POLICE BEAT:
WATERFRONT FIRE (IC time frame: Mid-July) -- Police and Fire units were dispatched by a phone call, just before dawn, from Marina employees alerting them to a highly suspicious fire outside one of the Waterfront warehouses near the Fish Market in Southeast.
 
The Arson Squad states that no damage to actual buildings was sustained, and the fire in question was of a highly unusual and suspicious nature. The fire at the Waterfront was devoid of chemical residue (unusual in Arson fires which are usually started by a quick-lighting flammable agent of some sort), and of an abnormally fast-burning and intense heat for a naturally occurring fire. This unusual finding was also noted in the fire that demolished Charlie’s, a corner bar at 14th & U Streets N.W. not far from the 9:30 Club, as well as the fire in an abandoned apartment building in Anacostia that killed Farrell Februus and a large dog or wolf. This latest particular fire was notable in that the burn pattern was neatly circular, in a pattern eminating from where the large man was said to have been standing. Controlling a fire of such intensity to that level of precision is extremely difficult.
 
Witnesses claim to have seen a giant, demonic looking man covered in fire, burning a smaller figure, who could not be described further as witnesses say he or she was engulfed in flames and moving towards the Potomac River's edge, where they crumpled in a heap, presumably dead. The flaming man suddenly ceased to be on fire, shifting into an oversized man whose skin seemed to look like molten lava. He walked over, picked up the body and broke into a black BMW, parked on the access road nearby.

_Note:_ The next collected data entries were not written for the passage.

-- ==== Sys2Proof/Laws/Lock.lean ====
section
/-! SUPPORT. What leaves LCK_CTRL and DBG_CTRL alone: one lemma per operation of the block but their writes. -/
namespace Sys2Proof.Machine
open Sys2Proof
@[simp] theorem State.ite_locks (c : Prop) [Decidable c] (s t : State) : (if c then s else t).glb.locks = if c then s.glb.locks else t.glb.locks := by split <;> rfl
@[simp] theorem State.foldl_locks {α : Type} (g : State → α → State) (hg : ∀ s a, (g s a).glb.locks = s.glb.locks) (l : List α) (s : State) : (l.foldl g s).glb.locks = s.glb.locks := by
  induction l generalizing s with
  | nil => rfl
  | cons a t ih => simp [ih, hg]
@[simp] theorem State.each_locks {α : Type} (s : State) (l : List α) (g : State → α → State) (hg : ∀ s a, (g s a).glb.locks = s.glb.locks) : (s.each l g).glb.locks = s.glb.locks := State.foldl_locks g hg l s
theorem ite_some_locks {c : Prop} [Decidable c] {a b : Option State} {v : BitVec 7 × Bool × Bool} (ha : ∀ t, a = some t → t.glb.locks = v)
    (hb : ∀ t, b = some t → t.glb.locks = v) : ∀ t, (if c then a else b) = some t → t.glb.locks = v := by split <;> assumption
theorem foldl_fst_locks {α β : Type} (g : State × β → α → State × β) (hg : ∀ x a, (g x a).1.glb.locks = x.1.glb.locks) (l : List α) (x : State × β) : (l.foldl g x).1.glb.locks = x.1.glb.locks := by
  induction l generalizing x with
  | nil => rfl
  | cons a t ih => simp [ih, hg]
@[simp] theorem State.modGlb_steward_locks (s : State) (v : Glb → BitVec 2) : (State.modGlb s fun g => { g with steward := v g }).glb.locks = s.glb.locks := rfl
@[simp] theorem State.modGlb_jtagIr_locks (s : State) (v : Glb → BitVec 8) : (State.modGlb s fun g => { g with jtagIr := v g }).glb.locks = s.glb.locks := rfl
@[simp] theorem State.modGlb_captured_locks (s : State) (v : Glb → Tab (BitVec 32)) : (State.modGlb s fun g => { g with captured := v g }).glb.locks = s.glb.locks := rfl
@[simp] theorem State.modGlb_thermTrip_locks (s : State) (v : Glb → Bool) : (State.modGlb s fun g => { g with thermTrip := v g }).glb.locks = s.glb.locks := rfl
@[simp] theorem State.modGlb_shelfFault_locks (s : State) (v : Glb → Bool) : (State.modGlb s fun g => { g with shelfFault := v g }).glb.locks = s.glb.locks := rfl

@[simp] theorem State.modAdm_locks (s : State) (a : Nat) (g : Adm → Adm) : (State.modAdm s a g).glb.locks = s.glb.locks := by simp [State.modAdm]
@[simp] theorem State.modMed_locks (s : State) (a : Nat) (g : Med → Med) : (State.modMed s a g).glb.locks = s.glb.locks := by simp [State.modMed]
@[simp] theorem State.modCfe_locks (s : State) (a : Nat) (g : Cfe → Cfe) : (State.modCfe s a g).glb.locks = s.glb.locks := by simp [State.modCfe]
@[simp] theorem State.modFmt_locks (s : State) (a : Nat) (g : Fmt → Fmt) : (State.modFmt s a g).glb.locks = s.glb.locks := by simp [State.modFmt]
@[simp] theorem State.modLoop_locks (s : State) (a : Nat) (g : Loop → Loop) : (State.modLoop s a g).glb.locks = s.glb.locks := by simp [State.modLoop]
@[simp] theorem State.modCwy_locks (s : State) (a : Nat) (g : Cwy → Cwy) : (State.modCwy s a g).glb.locks = s.glb.locks := by simp [State.modCwy]
@[simp] theorem State.modGraze_locks (s : State) (a : Nat) (g : Graze → Graze) : (State.modGraze s a g).glb.locks = s.glb.locks := by simp [State.modGraze]
@[simp] theorem State.modHead_locks (s : State) (a h : Nat) (g : HeadSt → HeadSt) : (State.modHead s a h g).glb.locks = s.glb.locks := by simp [State.modHead]
@[simp] theorem State.modSpin_locks (s : State) (b : Nat) (g : Spin → Spin) : (State.modSpin s b g).glb.locks = s.glb.locks := by simp [State.modSpin]
@[simp] theorem State.modLink_locks (s : State) (b : Nat) (g : BayLink → BayLink) : (State.modLink s b g).glb.locks = s.glb.locks := by simp [State.modLink]
@[simp] theorem State.useFree_locks (s : State) : (State.useFree s).glb.locks = s.glb.locks := by simp [State.useFree]
@[simp] theorem State.touch_locks (s : State) (f : Nat) : (State.touch s f).glb.locks = s.glb.locks := by simp [State.touch]
@[simp] theorem State.sendTlp_locks (s : State) (f : Nat) : (State.sendTlp s f).glb.locks = s.glb.locks := by simp [State.sendTlp]
@[simp] theorem State.emit_locks (s : State) (m : OutMsg) : (State.emit s m).glb.locks = s.glb.locks := by unfold State.emit; (repeat' split) <;> simp
@[simp] theorem State.raise_locks (s : State) (src : Nat) : (State.raise s src).glb.locks = s.glb.locks := by simp [State.raise]
@[simp] theorem State.raiseFn_locks (s : State) (f b : Nat) : (State.raiseFn s f b).glb.locks = s.glb.locks := by simp [State.raiseFn]
@[simp] theorem State.raiseFns_locks (s : State) (fs : List Nat) (b : Nat) : (State.raiseFns s fs b).glb.locks = s.glb.locks := by simp [State.raiseFns]
@[simp] theorem State.logPort_locks (s : State) (f cause : Nat) : (State.logPort s f cause).glb.locks = s.glb.locks := by simp [State.logPort]
@[simp] theorem State.portFault_locks (s : State) (f i : Nat) : (State.portFault s f i).glb.locks = s.glb.locks := by simp [State.portFault]
@[simp] theorem State.ignoreWrite_locks (s : State) (f : Nat) : (State.ignoreWrite s f).glb.locks = s.glb.locks := by simp [State.ignoreWrite]
@[simp] theorem State.aerLog_locks (s : State) (f b : Nat) (adv : Bool) (hdr : Option Nat) : (State.aerLog s f b adv hdr).glb.locks = s.glb.locks := by simp [State.aerLog]
@[simp] theorem State.refuseReq_locks (s : State) (f cause : Nat) (posted : Bool) (hdr : Nat) : (State.refuseReq s f cause posted hdr).glb.locks = s.glb.locks := by unfold State.refuseReq; (repeat' split) <;> simp
@[simp] theorem State.refuseAny_locks (s : State) (f cause : Nat) (posted : Bool) : (State.refuseAny s f cause posted).glb.locks = s.glb.locks := by simp [State.refuseAny]
@[simp] theorem State.bar0_locks (s : State) (f : Nat) (posted : Bool) (k : State → State) (hk : ∀ x0, (k x0).glb.locks = x0.glb.locks) : (State.bar0 s f posted k).glb.locks = s.glb.locks := by unfold State.bar0; (try dsimp only); (repeat' split) <;> (try simp_all)
@[simp] theorem State.stewardWrite_locks (s : State) (f : Nat) (k : State → State) (hk : ∀ x0, (k x0).glb.locks = x0.glb.locks) : (State.stewardWrite s f k).glb.locks = s.glb.locks := by unfold State.stewardWrite; (try dsimp only); (repeat' split) <;> (try simp_all)
@[simp] theorem State.logQueue_locks (s : State) (f cause : Nat) (cq : Bool) (q : Nat) : (State.logQueue s f cause cq q).glb.locks = s.glb.locks := by simp [State.logQueue]
@[simp] theorem State.charge_locks (s : State) (f n : Nat) (g : Acc → Acc) : (State.charge s f n g).glb.locks = s.glb.locks := by simp [State.charge]
@[simp] theorem State.chargePoison_locks (s : State) (n : Nat) : (State.chargePoison s n).glb.locks = s.glb.locks := by simp [State.chargePoison]
@[simp] theorem State.modCmd_locks (s : State) (id : Nat) (g : Cmd → Cmd) : (State.modCmd s id g).glb.locks = s.glb.locks := by simp [State.modCmd]
@[simp] theorem State.tick_locks (s : State) : (State.tick s).glb.locks = s.glb.locks := by simp [State.tick]
@[simp] theorem State.mapFns_locks (s : State) (g : Nat → FnSt → FnSt) : (State.mapFns s g).glb.locks = s.glb.locks := by simp [State.mapFns]
@[simp] theorem State.mapCmds_locks (s : State) (g : Cmd → Cmd) : (State.mapCmds s g).glb.locks = s.glb.locks := by simp [State.mapCmds]
@[simp] theorem State.modStage_locks (s : State) (g : Staging → Staging) : (State.modStage s g).glb.locks = s.glb.locks := by simp [State.modStage]
@[simp] theorem State.mapR_locks (s : State) (g : RSlot → RSlot) : (State.mapR s g).glb.locks = s.glb.locks := by simp [State.mapR]
@[simp] theorem State.mapW_locks (s : State) (g : WSlot → WSlot) : (State.mapW s g).glb.locks = s.glb.locks := by simp [State.mapW]
@[simp] theorem State.mapRec_locks (s : State) (g : RecEntry → RecEntry) : (State.mapRec s g).glb.locks = s.glb.locks := by simp [State.mapRec]
@[simp] theorem State.mapFmt_locks (s : State) (g : FmtOp → FmtOp) : (State.mapFmt s g).glb.locks = s.glb.locks := by simp [State.mapFmt]
@[simp] theorem State.mapSan_locks (s : State) (g : SanOp → SanOp) : (State.mapSan s g).glb.locks = s.glb.locks := by simp [State.mapSan]
@[simp] theorem State.modMem_locks (s : State) (g : MemSt → MemSt) : (State.modMem s g).glb.locks = s.glb.locks := by simp [State.modMem]
@[simp] theorem State.modPool_locks (s : State) (g : Pool → Pool) : (State.modPool s g).glb.locks = s.glb.locks := by simp [State.modPool]
@[simp] theorem State.modBoot_locks (s : State) (g : Boot → Boot) : (State.modBoot s g).glb.locks = s.glb.locks := by simp [State.modBoot]
@[simp] theorem State.modCfg_locks (s : State) (g : Cfg → Cfg) : (State.modCfg s g).glb.locks = s.glb.locks := by simp [State.modCfg]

He dumped the body into the front seat of the BMW and walked off, his form then reportedly shifting into that of a well-built young black man. He then left the scene in a green or blue older sedan parked down the road, but police were unable to detain him for questioning.
 
 
The BMW on the scene was registered to entertainer Anya Star, who has been out of town and unavailable for questioning. The question has been raised as to whether the dead body could have been a relative of Ms. Star's, or even Star herself, though even in her absence, Star's spokepeople deny such a possibility. The body, burned beyond recognition, was taken to the DC Morgue, but no further reports have been issued on their findings.
 
Scene investigators noted some minor blood residue in the grass but much of it was burned beyond testing, and what they could find tested as an anomaly, denoting multiple blood types in the same sample. The Forensics Office has no further comments on the significance of the findings at this time.
 
The Office of Tourism and Public Relations has stated that no permits had been filed last month for filming of any media location shoots, and local casting directors as well as Professors in Communications deny any knowledge of any student movie projects being shot in that area.